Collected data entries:
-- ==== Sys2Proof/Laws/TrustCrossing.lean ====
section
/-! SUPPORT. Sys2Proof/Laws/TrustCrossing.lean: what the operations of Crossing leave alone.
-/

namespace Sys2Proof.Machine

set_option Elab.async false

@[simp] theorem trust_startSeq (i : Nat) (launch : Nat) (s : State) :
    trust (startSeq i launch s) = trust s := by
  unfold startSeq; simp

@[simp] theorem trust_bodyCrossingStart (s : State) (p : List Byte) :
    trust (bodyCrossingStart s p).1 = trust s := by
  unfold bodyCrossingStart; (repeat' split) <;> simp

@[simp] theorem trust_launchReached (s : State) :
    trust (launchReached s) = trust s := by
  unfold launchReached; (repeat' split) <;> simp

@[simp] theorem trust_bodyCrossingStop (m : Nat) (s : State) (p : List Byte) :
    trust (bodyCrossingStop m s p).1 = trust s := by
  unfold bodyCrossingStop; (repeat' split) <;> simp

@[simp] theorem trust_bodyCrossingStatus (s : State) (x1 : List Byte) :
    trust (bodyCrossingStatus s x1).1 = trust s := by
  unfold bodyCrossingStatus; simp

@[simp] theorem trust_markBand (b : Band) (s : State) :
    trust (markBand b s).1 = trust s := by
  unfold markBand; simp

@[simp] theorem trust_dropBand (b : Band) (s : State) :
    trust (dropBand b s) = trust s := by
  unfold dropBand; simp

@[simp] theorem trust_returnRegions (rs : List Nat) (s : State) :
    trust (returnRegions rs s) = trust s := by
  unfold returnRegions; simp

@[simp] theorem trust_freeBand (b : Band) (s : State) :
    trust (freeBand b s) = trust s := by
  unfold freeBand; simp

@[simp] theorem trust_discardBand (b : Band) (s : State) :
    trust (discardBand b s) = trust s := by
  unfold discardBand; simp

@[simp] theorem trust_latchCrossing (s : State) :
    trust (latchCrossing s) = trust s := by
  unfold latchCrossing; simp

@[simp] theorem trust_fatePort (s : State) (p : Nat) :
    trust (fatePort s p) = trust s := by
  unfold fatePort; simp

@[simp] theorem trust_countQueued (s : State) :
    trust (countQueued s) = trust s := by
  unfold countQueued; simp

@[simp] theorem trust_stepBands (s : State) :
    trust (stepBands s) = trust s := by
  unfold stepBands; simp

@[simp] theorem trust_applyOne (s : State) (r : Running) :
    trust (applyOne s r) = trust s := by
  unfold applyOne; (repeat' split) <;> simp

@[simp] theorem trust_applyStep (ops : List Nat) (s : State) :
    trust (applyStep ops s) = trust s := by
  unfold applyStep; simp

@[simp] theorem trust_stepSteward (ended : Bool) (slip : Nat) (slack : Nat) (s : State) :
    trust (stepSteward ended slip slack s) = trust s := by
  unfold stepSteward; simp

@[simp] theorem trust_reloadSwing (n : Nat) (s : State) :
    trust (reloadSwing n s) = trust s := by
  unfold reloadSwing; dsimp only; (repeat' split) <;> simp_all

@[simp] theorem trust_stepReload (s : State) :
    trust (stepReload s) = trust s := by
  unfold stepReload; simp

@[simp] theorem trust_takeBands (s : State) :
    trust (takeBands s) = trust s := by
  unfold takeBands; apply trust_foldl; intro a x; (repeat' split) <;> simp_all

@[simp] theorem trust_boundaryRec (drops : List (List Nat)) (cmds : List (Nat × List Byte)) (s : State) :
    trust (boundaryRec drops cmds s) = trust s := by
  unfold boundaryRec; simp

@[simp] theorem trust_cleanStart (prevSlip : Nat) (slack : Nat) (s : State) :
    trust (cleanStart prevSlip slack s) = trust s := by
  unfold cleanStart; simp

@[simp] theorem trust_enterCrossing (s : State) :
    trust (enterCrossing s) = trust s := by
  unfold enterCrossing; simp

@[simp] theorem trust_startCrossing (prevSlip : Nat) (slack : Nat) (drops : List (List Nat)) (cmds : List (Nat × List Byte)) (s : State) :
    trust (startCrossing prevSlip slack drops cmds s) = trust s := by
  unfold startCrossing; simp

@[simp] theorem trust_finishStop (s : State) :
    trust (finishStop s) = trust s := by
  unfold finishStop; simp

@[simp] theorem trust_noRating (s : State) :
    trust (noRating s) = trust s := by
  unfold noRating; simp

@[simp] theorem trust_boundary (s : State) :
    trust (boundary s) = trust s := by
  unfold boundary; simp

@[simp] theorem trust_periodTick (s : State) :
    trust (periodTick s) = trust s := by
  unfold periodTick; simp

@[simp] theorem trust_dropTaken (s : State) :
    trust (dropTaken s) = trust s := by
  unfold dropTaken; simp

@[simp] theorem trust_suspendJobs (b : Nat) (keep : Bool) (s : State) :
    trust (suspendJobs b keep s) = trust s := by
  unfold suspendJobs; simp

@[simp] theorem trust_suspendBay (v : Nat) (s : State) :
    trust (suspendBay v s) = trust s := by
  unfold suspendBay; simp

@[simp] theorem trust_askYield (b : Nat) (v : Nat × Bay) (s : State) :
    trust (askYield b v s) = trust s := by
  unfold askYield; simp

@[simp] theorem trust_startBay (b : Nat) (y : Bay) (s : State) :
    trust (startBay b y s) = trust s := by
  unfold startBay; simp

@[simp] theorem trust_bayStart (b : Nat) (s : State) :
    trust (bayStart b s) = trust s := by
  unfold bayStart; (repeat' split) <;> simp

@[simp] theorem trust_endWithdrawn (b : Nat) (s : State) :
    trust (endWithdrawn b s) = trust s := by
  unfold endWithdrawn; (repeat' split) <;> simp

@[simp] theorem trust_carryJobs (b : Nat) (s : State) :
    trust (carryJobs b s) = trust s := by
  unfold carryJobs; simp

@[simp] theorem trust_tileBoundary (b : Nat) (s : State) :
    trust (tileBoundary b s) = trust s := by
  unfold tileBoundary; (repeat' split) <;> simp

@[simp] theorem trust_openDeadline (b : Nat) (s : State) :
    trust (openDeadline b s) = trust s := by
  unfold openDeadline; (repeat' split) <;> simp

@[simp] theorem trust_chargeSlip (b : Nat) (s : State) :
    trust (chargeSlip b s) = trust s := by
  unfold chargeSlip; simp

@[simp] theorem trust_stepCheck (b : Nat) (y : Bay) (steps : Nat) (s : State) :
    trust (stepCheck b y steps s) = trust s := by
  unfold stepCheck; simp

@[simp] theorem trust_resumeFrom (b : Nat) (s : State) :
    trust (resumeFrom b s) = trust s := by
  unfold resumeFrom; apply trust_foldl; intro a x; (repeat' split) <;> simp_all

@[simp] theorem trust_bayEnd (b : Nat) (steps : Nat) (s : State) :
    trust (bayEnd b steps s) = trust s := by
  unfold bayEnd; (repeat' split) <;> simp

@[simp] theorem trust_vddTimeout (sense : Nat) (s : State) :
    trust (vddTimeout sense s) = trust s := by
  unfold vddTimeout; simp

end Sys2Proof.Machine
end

# Exercise objective:
Copy each line of the entries exactly.

# The answer:
-- ==== Sys2Proof/Laws/TrustCrossing.lean ====
section
/-! SUPPORT. Sys2Proof/Laws/TrustCrossing.lean: what the operations of Crossing leave alone.
-/

namespace Sys2Proof.Machine

set_option Elab.async false

@[simp] theorem trust_startSeq (i : Nat) (launch : Nat) (s : State) :
    trust (startSeq i launch s) = trust s := by
  unfold startSeq; simp

@[simp] theorem trust_bodyCrossingStart (s : State) (p : List Byte) :
    trust (bodyCrossingStart s p).1 = trust s := by
  unfold bodyCrossingStart; (repeat' split) <;> simp

@[simp] theorem trust_launchReached (s : State) :
    trust (launchReached s) = trust s := by
  unfold launchReached; (repeat' split) <;> simp

@[simp] theorem trust_bodyCrossingStop (m : Nat) (s : State) (p : List Byte) :
    trust (bodyCrossingStop m s p).1 = trust s := by
  unfold bodyCrossingStop; (repeat' split) <;> simp

@[simp] theorem trust_bodyCrossingStatus (s : State) (x1 : List Byte) :
    trust (bodyCrossingStatus s x1).1 = trust s := by
  unfold bodyCrossingStatus; simp

@[simp] theorem trust_markBand (b : Band) (s : State) :
    trust (markBand b s).1 = trust s := by
  unfold markBand; simp

@[simp] theorem trust_dropBand (b : Band) (s : State) :
    trust (dropBand b s) = trust s := by
  unfold dropBand; simp

@[simp] theorem trust_returnRegions (rs : List Nat) (s : State) :
    trust (returnRegions rs s) = trust s := by
  unfold returnRegions; simp

@[simp] theorem trust_freeBand (b : Band) (s : State) :
    trust (freeBand b s) = trust s := by
  unfold freeBand; simp

@[simp] theorem trust_discardBand (b : Band) (s : State) :
    trust (discardBand b s) = trust s := by
  unfold discardBand; simp

@[simp] theorem trust_latchCrossing (s : State) :
    trust (latchCrossing s) = trust s := by
  unfold latchCrossing; simp

@[simp] theorem trust_fatePort (s : State) (p : Nat) :
    trust (fatePort s p) = trust s := by
  unfold fatePort; simp

@[simp] theorem trust_countQueued (s : State) :
    trust (countQueued s) = trust s := by
  unfold countQueued; simp

@[simp] theorem trust_stepBands (s : State) :
    trust (stepBands s) = trust s := by
  unfold stepBands; simp

@[simp] theorem trust_applyOne (s : State) (r : Running) :
    trust (applyOne s r) = trust s := by
  unfold applyOne; (repeat' split) <;> simp

@[simp] theorem trust_applyStep (ops : List Nat) (s : State) :
    trust (applyStep ops s) = trust s := by
  unfold applyStep; simp

@[simp] theorem trust_stepSteward (ended : Bool) (slip : Nat) (slack : Nat) (s : State) :
    trust (stepSteward ended slip slack s) = trust s := by
  unfold stepSteward; simp

@[simp] theorem trust_reloadSwing (n : Nat) (s : State) :
    trust (reloadSwing n s) = trust s := by
  unfold reloadSwing; dsimp only; (repeat' split) <;> simp_all

@[simp] theorem trust_stepReload (s : State) :
    trust (stepReload s) = trust s := by
  unfold stepReload; simp

@[simp] theorem trust_takeBands (s : State) :
    trust (takeBands s) = trust s := by
  unfold takeBands; apply trust_foldl; intro a x; (repeat' split) <;> simp_all

@[simp] theorem trust_boundaryRec (drops : List (List Nat)) (cmds : List (Nat × List Byte)) (s : State) :
    trust (boundaryRec drops cmds s) = trust s := by
  unfold boundaryRec; simp

@[simp] theorem trust_cleanStart (prevSlip : Nat) (slack : Nat) (s : State) :
    trust (cleanStart prevSlip slack s) = trust s := by
  unfold cleanStart; simp

@[simp] theorem trust_enterCrossing (s : State) :
    trust (enterCrossing s) = trust s := by
  unfold enterCrossing; simp

@[simp] theorem trust_startCrossing (prevSlip : Nat) (slack : Nat) (drops : List (List Nat)) (cmds : List (Nat × List Byte)) (s : State) :
    trust (startCrossing prevSlip slack drops cmds s) = trust s := by
  unfold startCrossing; simp

@[simp] theorem trust_finishStop (s : State) :
    trust (finishStop s) = trust s := by
  unfold finishStop; simp

@[simp] theorem trust_noRating (s : State) :
    trust (noRating s) = trust s := by
  unfold noRating; simp

@[simp] theorem trust_boundary (s : State) :
    trust (boundary s) = trust s := by
  unfold boundary; simp

@[simp] theorem trust_periodTick (s : State) :
    trust (periodTick s) = trust s := by
  unfold periodTick; simp

@[simp] theorem trust_dropTaken (s : State) :
    trust (dropTaken s) = trust s := by
  unfold dropTaken; simp

@[simp] theorem trust_suspendJobs (b : Nat) (keep : Bool) (s : State) :
    trust (suspendJobs b keep s) = trust s := by
  unfold suspendJobs; simp

@[simp] theorem trust_suspendBay (v : Nat) (s : State) :
    trust (suspendBay v s) = trust s := by
  unfold suspendBay; simp

@[simp] theorem trust_askYield (b : Nat) (v : Nat × Bay) (s : State) :
    trust (askYield b v s) = trust s := by
  unfold askYield; simp

@[simp] theorem trust_startBay (b : Nat) (y : Bay) (s : State) :
    trust (startBay b y s) = trust s := by
  unfold startBay; simp

@[simp] theorem trust_bayStart (b : Nat) (s : State) :
    trust (bayStart b s) = trust s := by
  unfold bayStart; (repeat' split) <;> simp

@[simp] theorem trust_endWithdrawn (b : Nat) (s : State) :
    trust (endWithdrawn b s) = trust s := by
  unfold endWithdrawn; (repeat' split) <;> simp

@[simp] theorem trust_carryJobs (b : Nat) (s : State) :
    trust (carryJobs b s) = trust s := by
  unfold carryJobs; simp

@[simp] theorem trust_tileBoundary (b : Nat) (s : State) :
    trust (tileBoundary b s) = trust s := by
  unfold tileBoundary; (repeat' split) <;> simp

@[simp] theorem trust_openDeadline (b : Nat) (s : State) :
    trust (openDeadline b s) = trust s := by
  unfold openDeadline; (repeat' split) <;> simp

@[simp] theorem trust_chargeSlip (b : Nat) (s : State) :
    trust (chargeSlip b s) = trust s := by
  unfold chargeSlip; simp

@[simp] theorem trust_stepCheck (b : Nat) (y : Bay) (steps : Nat) (s : State) :
    trust (stepCheck b y steps s) = trust s := by
  unfold stepCheck; simp

@[simp] theorem trust_resumeFrom (b : Nat) (s : State) :
    trust (resumeFrom b s) = trust s := by
  unfold resumeFrom; apply trust_foldl; intro a x; (repeat' split) <;> simp_all

@[simp] theorem trust_bayEnd (b : Nat) (steps : Nat) (s : State) :
    trust (bayEnd b steps s) = trust s := by
  unfold bayEnd; (repeat' split) <;> simp

@[simp] theorem trust_vddTimeout (sense : Nat) (s : State) :
    trust (vddTimeout sense s) = trust s := by
  unfold vddTimeout; simp

end Sys2Proof.Machine
end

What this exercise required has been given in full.